> _Exercise requirements_
Would you copy each line of the records that includes the word "holdPut"?

(Collected data entries)
-- ==== Sys2Proof/Laws/DriveFacts.lean ====
section
/-! SUPPORT. Each command keeps the standing facts of the run decision: one lemma for each meaning, and for each operation it is
made of. -/

open Sys2Proof Sys2Proof.Machine Host

namespace Sys2Proof.Machine

set_option maxHeartbeats 1000000

theorem reset_facts (s : State) (keep : Bool) (z : ResetLines) : ((s.beginReset keep).setResets z).DriveInv := by
  have hr : ((s.beginReset keep).setResets z).loader = Loader.reset := rfl
  refine ⟨?_, ⟨rfl, ?_⟩, ?_, ?_, ⟨fun _ => ⟨rfl, rfl⟩, fun _ => rfl, fun _ => rfl⟩, fun _ => ⟨rfl, rfl, rfl, rfl,
      rfl⟩⟩
  · rfl
  · cases keep <;> rfl
  · cases keep <;> rfl
  · intro h; cases keep <;> exact absurd rfl h

/-- setting only resets / pending fields -/
theorem driveInv_setPending {s : State} (h : s.DriveInv) (p) : (s.setPending p).DriveInv :=
  h.of_same (.of_drive rfl rfl rfl rfl rfl rfl rfl rfl rfl rfl) rfl id rfl rfl h.silent

theorem resetEnd_inv {s : State} (h : s.DriveInv) (hr : s.loader.state = .reading) (z : ResetLines) (p : Position) :
    ((s.setResets z).endReset p).DriveInv := by
  have hoff : s.drive.state = .offline := by
    by_contra k; have := (h.settled.checked k).1; rw [hr] at this; cases this
  obtain ⟨e1, e2⟩ := h.startUp.early (by rw [hr]; decide)
  refine ⟨?_, ?_, ?_, ?_, ⟨fun _ => ⟨e1, e2⟩, fun _ => h.startUp.reading hr, fun _ => hr⟩, ?_⟩
  · unfold State.Settled State.settledState State.topTier
    rw [if_pos (.inl (by simp [State.checksPassed, State.endReset, hr]))]
    exact hoff.symm
  · exact h.contactor
  · exact h.loop
  · exact h.stall
  · exact h.silent

theorem exec_driveInv_powerOnResetEnd {s t : State} (h : s.DriveInv) (p) (e : execPowerOnResetEnd p s = .next t) : t.DriveInv := by
  unfold execPowerOnResetEnd at e
  split at e
  · rename_i k
    have hr := h.startUp.resets (by simp [State.inReset, k])
    dsimp only at e
    split at e <;> cases e
    · refine ⟨h.settled, h.contactor, h.loop, h.stall, ⟨h.startUp.early, h.startUp.reading, fun _ => hr⟩, h.silent⟩
    · exact resetEnd_inv h hr _ _
  · cases e; exact h

theorem exec_driveInv_resetPinRelease {s t : State} (h : s.DriveInv) (p) (e : execResetPinRelease p s = .next t) : t.DriveInv := by
  unfold execResetPinRelease at e
  split at e
  · rename_i k
    have hr := h.startUp.resets (by simp [State.inReset, k])
    dsimp only at e
    split at e <;> cases e
    · refine ⟨h.settled, h.contactor, h.loop, h.stall, ⟨h.startUp.early, h.startUp.reading, fun _ => hr⟩, h.silent⟩
    · exact resetEnd_inv h hr _ _
  · cases e; exact h

theorem beginExchange_eq (s : State) (r : Bool) : ∃ p, s.beginExchange r = s.setSensor p := by
  unfold State.beginExchange; dsimp only; split <;> exact ⟨_, rfl⟩
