/-- The wait ends and the shift begins (R44). -/
theorem SensorPort.InService.shifts {p : SensorPort} (h : p.InService) (k : p.exchange = .readyWait) (d r) :
    ({ p with exchange := .shifting, readyTimer := none, clock := .running, dataOut := d, readyPin := r }
      : SensorPort).InService := by
  obtain ⟨⟨h1, h2, h3, h4, h5⟩, h6⟩ := h
  refine ⟨⟨by simp [h1, k], by simp [h2, k], by simp, fun z => ?_, fun z => absurd rfl z⟩, by simp⟩
  rcases z with z | z <;> cases z

theorem State.beginExchange_steps (s : State) (r : Bool) : ∃ p, s.beginExchange r = s.setSensor p ∧ s.SensorSteps p := by
  unfold State.beginExchange; dsimp only
  split
  all_goals
    refine ⟨_, rfl, fun h => ?_⟩
    obtain ⟨⟨h1, h2, h3, h4, h5⟩, h6⟩ := h
    have z : s.sensor.select1 = false := by rw [h2]; simpa using h6
    refine ⟨⟨by simp, by simp [z], by simp, fun k => ?_, fun k => ?_⟩, by simp⟩
  · rcases k with k | k <;> cases k
  · exact absurd rfl k
  · rcases k with k | k <;> cases k
  · rfl

structure Keep (R : State → State → Prop) : Prop extends Quiet R where
  conflict : ∀ s, R s s.positionConflict
  writeOrder : ∀ s n a d p, R s (s.writeOrder n a d p)
  refuse : ∀ s, R s s.refuseOrder
  musterTimer : ∀ s t, (t ≠ none → s.orders.musterTimer ≠ none) → R s (s.setOrders { s.orders with musterTimer := t })
  holdCounts : ∀ s x, x.records = s.holds.records → R s (s.setHolds x)
  holdPut : ∀ s p r, s.HoldOk p r → R s (s.setHolds (s.holds.put p (some r)))
  holdDrop : ∀ s p, R s (s.setHolds (s.holds.put p none))
  sensor : ∀ s x, s.SensorSteps x → R s (s.setSensor x)
  stride : ∀ s x, s.StrideSteps x → R s (s.setStride x)
  drive : ∀ s d, s.DriveSteps d → d.rest = s.drive.rest → R s (s.setDrive d)
  localTime : ∀ s x, R s (s.setLocalTime x)
  sample : ∀ s b, -1500 ≤ b ∧ b ≤ 1500 → R s (s.setGovernor (s.governor.sample b s.drive.direction))
  empty : ∀ s, R s (s.setGovernor s.governor.emptied)
  anyLine : ∀ s x, R s (s.setLine x)
  announced : ∀ s b, R s (s.setClaim { s.claim with announced := b })
  heard : ∀ s (h : Header) (fill : RosterRecord → RosterRecord), h.source ≠ s.own → ¬ s.towers < h.source.toNat →
    (∀ r, (fill r).presence = r.presence ∧ (fill r).expected = r.expected) →
    R s (s.setRoster (s.roster.put h.source (fill ((s.roster.recordOf h.source).heard h.seq))))
  stranger : ∀ s p n x, s.towers < p.toNat
      → R s (s.setRoster { s.roster.put p { s.roster.recordOf p with accepted := n } with strangerTotal := x })
  totals : ∀ s x, x.records = s.roster.records → R s (s.setRoster x)
  aged : ∀ s p x a, p ≠ s.own → (s.roster.recordOf p).expected = true
      → R s (s.setRoster (s.roster.put p { s.roster.recordOf p with presence := x, age := a }))
  rosterTick : ∀ s, R s (s.setRoster (s.roster.tick s.own))
  ownFrame : ∀ s f, R s (s.recordOwnFrame f)

/-- One that also keeps the entry to DWELL and every change of the rest timer. -/
structure KeepAll (R : State → State → Prop) : Prop extends Keep R where
  dwell : ∀ s, R s (s.transition .dwell)
  anyDrive : ∀ s d, s.DriveSteps d → R s (s.setDrive d)
  anyStride : ∀ s x, R s (s.setStride x)
  anySensor : ∀ s x, R s (s.setSensor x)

variable {R : State → State → Prop}

namespace Keep

variable (q : Keep R) (s : State)

include q

theorem writeHold_kept p r (h : s.HoldOk p r) : R s (s.writeHold p r) := by
  unfold State.writeHold; dsimp only
  split
  · exact q.trans (q.holdPut s p r h) (q.settle _)
  · exact q.holdPut s p r h

theorem removeHold_kept p : R s (s.removeHold p) := by
  unfold State.removeHold
  split
  · exact q.refl s
  · dsimp only; split
    · exact q.trans (q.holdDrop s p) (q.settle _)
    · exact q.holdDrop s p

theorem applyClaim_kept p a b o (h : s.claimMatches p o = true) : R s (s.applyClaim p a b) := by
  unfold State.applyClaim; dsimp only
  split
  · rename_i k
    refine q.writeHold_kept s p _ ⟨?_, k.2, ?_, k.1⟩
    · unfold State.claimMatches at h; simp at h; exact h.1.1.1
    · unfold State.claimMatches at h; simp at h
      obtain ⟨⟨-, h1⟩, h2⟩ := h
      rw [h2] at h1
      unfold State.orderInForce at h1 ⊢
      split at h1
      · simp at h1
      · rename_i z; rw [if_neg z]
  · exact q.removeHold_kept s p

theorem settleAdopted_kept (hd : ∀ s, R s (s.transition .dwell)) : R s s.settleAdopted := by
  unfold State.settleAdopted
  split
  · exact q.settle s
  · split
    · exact hd s
    · split
      · exact q.enterMuster s
      · exact q.settle s

theorem adopt_kept (hd : ∀ s, R s (s.transition .dwell)) b n a d p : R s (s.adopt b n a d p) := by
  unfold State.adopt; dsimp only
  split
  · exact q.trans (q.trans (q.writeOrder s n a d p) (q.raiseHalt _ _ _)) (q.afterAdoption _)
  · refine q.trans (q.trans ?_ (q.settleAdopted_kept _ hd)) (q.afterAdoption _)
    split
    · exact q.trans (q.writeOrder s n a d p) (q.decideClear _)
    · exact q.writeOrder s n a d p

theorem takeOrder_kept (hd : ∀ s, R s (s.transition .dwell)) n a d p : R s (s.takeOrder n a d p) := by
  unfold State.takeOrder
  split
  · split
    · exact q.adopt_kept s hd _ _ _ _ _
    · exact q.refuse s
  · exact q.refuse s
  · exact q.refuse s

theorem catchUp_kept (hd : ∀ s, R s (s.transition .dwell)) n b : R s (s.catchUp n b) := by
  unfold State.catchUp
  split
  · exact q.refl s
  · split
    · split
      · exact q.adopt_kept s hd _ _ _ _ _
      · exact q.refuse s
      · exact q.refuse s
    · exact q.refl s

theorem begin_kept r : R s (s.beginExchange r) := by
  obtain ⟨p, e, h⟩ := s.beginExchange_steps r
  rw [e]; exact q.sensor s p h

theorem emptyWindow_kept : R s s.emptyWindow := q.trans (q.empty s) (q.leadReports _ _)

theorem sensorHalt_kept : R s s.sensorHalt := q.trans (q.empty s) (q.haltAfterWithdrawal _ _)

theorem takeSample_kept b (h : -1500 ≤ b ∧ b ≤ 1500) : R s (s.takeSample b) :=
    q.trans (q.sample s b h) (q.leadReports _ _)

theorem failed_kept : R s s.failedExchange := by
  refine q.trans (q.sensor s s.sensor.countFailure (fun h => h.congr rfl rfl rfl rfl id rfl))
    (?_ : R _ (State.failureConsequence (s.setSensor s.sensor.countFailure)))
  generalize s.setSensor s.sensor.countFailure = u
  unfold State.failureConsequence
  split
  · split
    · split
      · exact q.refl u
      · exact q.sensorHalt_kept u
    · split
      · exact q.trans (q.emptyWindow_kept u)
          (q.trans (q.sensor _ { u.emptyWindow.sensor with faultMark := true } (fun h => h.congr rfl rfl rfl rfl id rfl)) (q.reportSensor _))
      · exact q.sensorHalt_kept u
    · exact q.sensorHalt_kept u
  · split
    · exact q.refl u
    · exact q.emptyWindow_kept u
    · exact q.emptyWindow_kept u

theorem good_kept b (h : -1500 ≤ b ∧ b ≤ 1500) : R s (s.goodSample b) :=
  q.trans (q.takeSample_kept s b h) (q.trans (q.sensor _ { (s.takeSample b).sensor with
    consecutiveFailures := 0, faultMark := false } (fun h => h.congr rfl rfl rfl rfl id rfl)) (q.reportSensor _))

theorem finish_kept f n (hf : ∀ u, R u (f u)) : R s (s.finishExchange f n) := by
  unfold State.finishExchange
  split
  · exact q.sensor s _ (fun h => h.rests true)
  · dsimp only
    have := q.trans (q.sensor s (s.sensor.endExchange false) (fun h => h.rests false)) (hf _)
    split
    · exact q.trans this (q.begin_kept _ _)
    · exact this

theorem judge_kept w : R s (s.judgeWord w) := by
  unfold State.judgeWord; dsimp only
  split
  · exact q.failed_kept s
  · split
    · exact q.failed_kept s
    · rename_i k; exact q.good_kept s _ (by omega)

theorem modify_kept l f : R s (s.modifyLine l f) := q.anyLine s _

> _Written solution_
  holdPut : ∀ s p r, s.HoldOk p r → R s (s.setHolds (s.holds.put p (some r)))
  · exact q.trans (q.holdPut s p r h) (q.settle _)
  · exact q.holdPut s p r h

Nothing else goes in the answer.